Task details
Your task is to find every line in the records that holds the string "sent" and copy it.

___ Available data

theorem witness_EndOfFrameRows :
    (∃ s : State, s.rxState = .crcOk ∧ s.rx = some recFull ∧ ∀ d, s.params.rxqDepth = some d → s.rxFifo.length < d) ∧
    (∃ s : State, s.rxState = .crcOk ∧ s.rx = some recFull ∧ s.params.rxqDepth = some 0 ∧ 0 ≤ s.rxFifo.length) ∧
    (0x03 : Byte) ≠ 0x04#8 :=
  ⟨⟨{ inside .crcOk recFull with params := { rxqDepth := some 1 } }, rfl, rfl, depth_one (by decide)⟩,
    ⟨{ inside .crcOk recFull with params := { rxqDepth := some 0 } }, rfl, rfl, rfl, by decide⟩, by decide⟩

theorem witness_SymbolRowsAreByteSteps :
    ((inside .stxReceived rec1).rxState ≠ .idle → (inside .stxReceived rec1).rx.isSome = true) ∧
    ((Instr.symNul, (0x00#8 : Byte)) = (.symNul, 0x00#8)) ∧
    ∃ h : Nibble, (Instr.symEnc 0xF 0x0, (0xF0#8 : Byte)) = (.symEnc h (~~~h), h ++ (~~~h)) :=
  ⟨by decide, rfl, 0xF, by decide⟩

theorem witness_PacketTimeoutRow :
    ({ node5 with phase := .timeout .sent } : State).phase = .timeout .sent ∧
    ({ node5 with phase := .timeout .sent } : State).rxState = .idle ∧
    ({ inside .crcOk recFull with phase := .timeout .failed } : State).phase = .timeout .failed ∧
    ({ inside .crcOk recFull with phase := .timeout .failed } : State).rxState ≠ .idle ∧
    ({ inside .crcOk recFull with phase := .timeout .failed } : State).rx = some recFull ∧
    node5.params.packetTimeoutMs < 601 - recFull.start ∧ 600 - recFull.start ≤ node5.params.packetTimeoutMs := by decide

theorem witness_LineIdleGateRow :
    (sendingIn .drain).phase = .drain ∧ (sendingIn .drain).txFifo ≠ [] ∧
    ({ node5 with phase := .drain } : State).txFifo = [] ∧
    (sendingIn .drain).params.lineReadyMs ≤ 110 - 100 ∧ 109 - 100 < (sendingIn .drain).params.lineReadyMs := by decide

theorem witness_DirectionControlRows :
    (sendingIn .assertDe).phase = .assertDe ∧ (sendingIn (.deassert true)).phase = .deassert true ∧
    (sendingIn (.deassert false)).phase = .deassert false := by decide

theorem witness_SettleWaitRows :
    (sendingIn .settle1).phase = .settle1 ∧ (sendingIn (.settle2 true)).phase = .settle2 true ∧
    (sendingIn (.settle2 false)).phase = .settle2 false := by decide

theorem witness_WriteRow :
    (sendingIn .write).phase = .write ∧ (sendingIn .write).txFifo = frameV40 :: [] ∧
    ({ sendingIn .write with writeAnswers := [.ok] } : State).nextWrite = .ok ∧
    ({ sendingIn .write with writeAnswers := [.fail 0] } : State).nextWrite = .fail 0 ∧
    ({ sendingIn .write with writeAnswers := [.fail 16] } : State).nextWrite = .fail 16 := by decide

theorem witness_CompleteExactRow :
    (sendingIn .complete).phase = .complete ∧ (sendingIn .complete).params.completion = .exact := by decide

theorem witness_CompleteByEstimateRows :
    (∃ s : State, s.phase = .complete ∧ s.txFifo = frameV40 :: [] ∧ 0 < s.params.baud ∧
      s.params.completion = .flushEstimate ∧ s.nextFlush = .fail) ∧
    (∃ s : State, s.phase = .complete ∧ s.txFifo = frameV40 :: [] ∧ 0 < s.params.baud ∧
      s.params.completion = .flushEstimate ∧ s.nextFlush = .ok) ∧
    (∃ s : State, s.phase = .complete ∧ s.txFifo = frameV40 :: [] ∧ 0 < s.params.baud ∧
      s.params.completion = .estimate) :=
  ⟨⟨{ sendingIn .complete with params := { completion := .flushEstimate, baud := 1 }, flushAnswers := [.fail] }, by decide⟩,
    ⟨{ sendingIn .complete with params := { completion := .flushEstimate }, flushAnswers := [.ok] }, by decide⟩,
    ⟨{ sendingIn .complete with params := { completion := .estimate } }, by decide⟩⟩

theorem witness_OutcomeRows : (sendingIn .commit).phase = .commit ∧ (sendingIn .fail).phase = .fail := by decide

theorem witness_StepRunsTheDecodedRow :
    (node5.phase = .idle ∧ node5.commands = []) ∧
    (({ node5 with commands := [{ code := 0xF }] } : State).phase = .idle ∧
      ({ node5 with commands := [{ code := 0xF }] } : State).commands = { code := 0xF } :: [] ∧
      decode .port (.command { code := 0xF }) = .instr (.unassignedCF 3)) ∧
    (({ node5 with phase := .drain, chanRx := [.byte 0x01] } : State).phase = .drain ∧
      ({ node5 with phase := .drain, chanRx := [.byte 0x01] } : State).chanRx = .byte 0x01 :: [] ∧
      decode (.wire (wireContext { node5 with phase := .drain, chanRx := [.byte 0x01] })) (.byte 0x01) = .instr .idleSoh) ∧
    (({ node5 with phase := .drain } : State).chanRx = [] ∧
      decode (.sequencer .drain node5.params.completion) .empty = .instr .txGate) ∧
    ({ node5 with phase := .drain, chanRx := [.silence] } : State).chanRx = .silence :: [] ∧
    ({ node5 with phase := .drain, chanRx := [.noByte] } : State).chanRx = .noByte :: [] ∧
    ({ node5 with phase := .drain, chanRx := [.failure] } : State).chanRx = .failure :: [] ∧
    ((sendingIn .complete).phase ≠ .idle ∧ (sendingIn .complete).phase ≠ .drain ∧
      decode (.sequencer .complete .exact) .empty = .instr .txCompleteExact) := by decide

/-- A step that each kind of unit of work takes to a next state, the hypothesis of the obligations about every step. -/
theorem witness_next_states :
    (∃ t, step { node5 with commands := [{ code := 7, addr := 9 }] } = .next t ∧ t.ownAddr ≠ node5.ownAddr) ∧
    (∃ t, step { node5 with phase := .drain, chanRx := [.byte 0x01] } = .next t) ∧
    (∃ t, step (sendingIn .assertDe) = .next t) := ⟨⟨_, rfl, by decide⟩, ⟨_, rfl⟩, ⟨_, rfl⟩⟩

theorem witness_OnlySendAttemptsDriveTheOutput : ∃ s t : State, step s = .next t ∧ t.de ≠ s.de :=
  ⟨sendingIn .assertDe, _, rfl, by decide⟩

______

Result below
    ({ node5 with phase := .timeout .sent } : State).phase = .timeout .sent ∧
    ({ node5 with phase := .timeout .sent } : State).rxState = .idle ∧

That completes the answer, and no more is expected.